Importantly, our findings indicate that the size of the difference between child/parent ratings decreases over time and assessment points in three of the domains. This may indicate that a training effect is reflected in the serial completion of HRQoL assessments. Alternatively, the increasing alignment of the child and parent ratings suggests that the experience of the cancer treatment becomes a more shared experience between child and parent over time. From a measurement perspective, the latter interpretation supports the role of a parent proxy in reporting on their child’s HRQoL during treatment for cancer when the child is unable to report. There are important developmental implications to these findings, particularly in adolescence, when creation of separate identity and perception is the norm. The illness experience may thrust the dyad into increased closeness (Eiser, personal communication, 1998).

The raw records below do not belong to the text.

-- ==== Sys2Proof/Laws/Kept.lean ====
section
/-!
SUPPORT. What almost every definition of the machine leaves alone: the queue, the stored registers, the OTP store and
what is written to it, the security version floors. `kept` is the projection; there is one lemma per definition,
      so that a
statement over all commands is a case split over lemmas of one shape.
-/

namespace Sys2Proof.Machine

/-- The part of the security state that `kept` shows. -/
structure SecK where
  lifecycle : BitVec 2
  owner     : Option (BitVec 256)
  keyProg   : Bool
  seedProg  : Bool
  seedGone  : Bool
  ready     : Bool
  otp       : Option OtpWrite

def secK (x : Sec) : SecK := ⟨x.lifecycle, x.owner, x.keyProg, x.seedProg, x.seedGone, x.ready, x.otp⟩

/-- The part of the firmware state that `kept` shows. -/
structure FloorK where
  floors : Tri (BitVec 32)
  rises  : Tri Nat

def floorK (x : Fw) : FloorK := ⟨x.floors, x.rises⟩

/-- The projection that almost every definition leaves alone. -/
structure Kept where
  pending : List Instr
  regs    : Tab (BitVec 32)
  sec     : SecK
  floor   : FloorK

def kept (s : State) : Kept := ⟨s.pending, s.regs, secK s.sec, floorK s.fw⟩

/-- `kept` of the next state an outcome answers. -/
def keptO (o : Host.Outcome State Fault Refusal) : Option Kept :=
  match o with
  | .next t => some (kept t)
  | _ => none

@[simp] theorem keptO_next (t : State) : keptO (.next t) = some (kept t) := id rfl

@[simp] theorem kept_mk (a0 a1 a2 a3 a4 a5 a6 a7 a8 a9 a10 a11 a12 a13 a14 a15 a16 a17 a18 a19 a20 a21 a22 a23) :
    kept (State.mk a0 a1 a2 a3 a4 a5 a6 a7 a8 a9 a10 a11 a12 a13 a14 a15 a16 a17 a18 a19 a20 a21 a22 a23) = ⟨a0, a4,
      secK a22, floorK a21⟩ := id rfl

@[simp] theorem kept_fold (s : State) : (⟨s.pending, s.regs, secK s.sec, floorK s.fw⟩ : Kept) = kept s := id rfl

@[simp] theorem secK_mk (a b c d e f g h i j k l m) :
    secK (Sec.mk a b c d e f g h i j k l m) = ⟨a, b, c, d, e, f, l⟩ := id rfl

@[simp] theorem secK_fold (s : Sec) :
    (⟨s.lifecycle, s.owner, s.keyProg, s.seedProg, s.seedGone, s.ready, s.otp⟩ : SecK) = secK s := id rfl

@[simp] theorem floorK_mk (a0 a1 a2 a3 a4 a5 a6 a7 a8 a9 a10 a11 a12 a13 a14 a15 a16 a17 a18 a19 a20 a21 a22 a23 a24
      a25 a26 a27 a28 a29 a30 a31 a32 a33 a34 a35 a36 a37 a38) :
    floorK (Fw.mk a0 a1 a2 a3 a4 a5 a6 a7 a8 a9 a10 a11 a12 a13 a14 a15 a16 a17 a18 a19 a20 a21 a22 a23 a24 a25 a26
      a27 a28 a29 a30 a31 a32 a33 a34 a35 a36 a37 a38) = ⟨a6, a7⟩ := id rfl

@[simp] theorem floorK_fold (s : Fw) : (⟨s.floors, s.rises⟩ : FloorK) = floorK s := id rfl

@[simp] theorem kept_ite (c : Prop) [Decidable c] (a b : State) :
    kept (if c then a else b) = if c then kept a else kept b := apply_ite kept c a b
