-- ==== Sys2Proof/Laws/Frame.lean ====
section
/-!
SUPPORT. Which parts of the state a definition may write: one lemma per definition, over the projection `pick` that
hides the parts of a list, so that a frame of a command is the conjunction of its parts' frames.
-/

namespace Sys2Proof.Machine

open Sys2Proof.Safety

/-- One part of the state, unless a list hides it. -/
def shown {α : Type} (m : List Area) (a : Area) (x : α) : Option α := if a ∈ m then none else some x

/-- The state with the parts of a list hidden. -/
structure Pick where
  pending : Option (List Instr)
  time : Option (TimeSt)
  mono : Option (Nat)
  fresh : Option (Nat)
  regs : Option (Tab (BitVec 32))
  latches : Option (Tab (BitVec 32))
  heldLow : Option (Option (BitVec 26 × BitVec 32))
  access : Option (Access)
  straps : Option (Straps)
  clk : Option (Clk)
  pwr : Option (Pwr)
  rails : Option (Tab Rail)
  dies : Option (Tab Die)
  hubTemp : Option (BitVec 16)
  ddr : Option (Tab Ddr)
  store : Option (Tab CtxDir)
  ports : Option (Tab Port)
  herds : Option (Tab Herd)
  io : Option (Io)
  waits : Option (List Wait)
  flt : Option (Flt)
  fw : Option (Fw)
  sec : Option (Sec)
  nv : Option (Nv)

def pick (m : List Area) (s : State) : Pick :=
  ⟨shown m .pending s.pending, shown m .time s.time, shown m .mono s.mono, shown m .fresh s.fresh,
    shown m .regs s.regs, shown m .latches s.latches, shown m .heldLow s.heldLow, shown m .access s.access,
    shown m .straps s.straps, shown m .clk s.clk, shown m .pwr s.pwr, shown m .rails s.rails, shown m .dies s.dies,
    shown m .hubTemp s.hubTemp, shown m .ddr s.ddr, shown m .store s.store, shown m .ports s.ports,
    shown m .herds s.herds, shown m .io s.io, shown m .waits s.waits, shown m .flt s.flt, shown m .fw s.fw,
    shown m .sec s.sec, shown m .nv s.nv⟩

/-- `pick` of the next state an outcome answers. -/
def pickO (m : List Area) (o : Host.Outcome State Fault Refusal) : Option Pick :=
  match o with
  | .next t => some (pick m t)
  | _ => none

@[simp] theorem shown_mem {α : Type} (m : List Area) (a : Area) (x : α) (h : a ∈ m) : shown m a x = none := by
  simp [shown, h]

@[simp] theorem pickO_next (m : List Area) (t : State) : pickO m (.next t) = some (pick m t) := id rfl

theorem shown_same {α : Type} {m : List Area} {a : Area} {x y : α} (n : a ∉ m) (h : shown m a x = shown m a y) :
    x = y := by
  simpa [shown, n] using h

Previous research studies emphasizing the differences between child and parent reports were cross-sectional or measured HRQoL ratings at a single time point. Our findings of decreasing differences in agreement indicate that conclusions about child/parent HRQoL agreement should not be based on a single measurement point or even on the first of a series of measurement points. Moreover, our findings point to the need for further research about parent–child agreement over time, extending beyond the acute treatment phase.

Conclusion

The moderate-to-strong agreement between child and parent ratings, particularly in the domains of physical and emotional functioning, supports the usefulness of parent proxy reports during a child’s initial treatment for cancer. Interestingly, the agreement improved in these two domains quickly (by Week 9/10 of therapy). Although agreement levels may not support replacing child reports with parent reports, they do indicate the value of the parent proxy reports as ancillary data that help to interpret the child’s illness experience. We recommend collecting HRQoL data from both the child and the parent proxy across the course of treatment for a child with a life-threatening illness.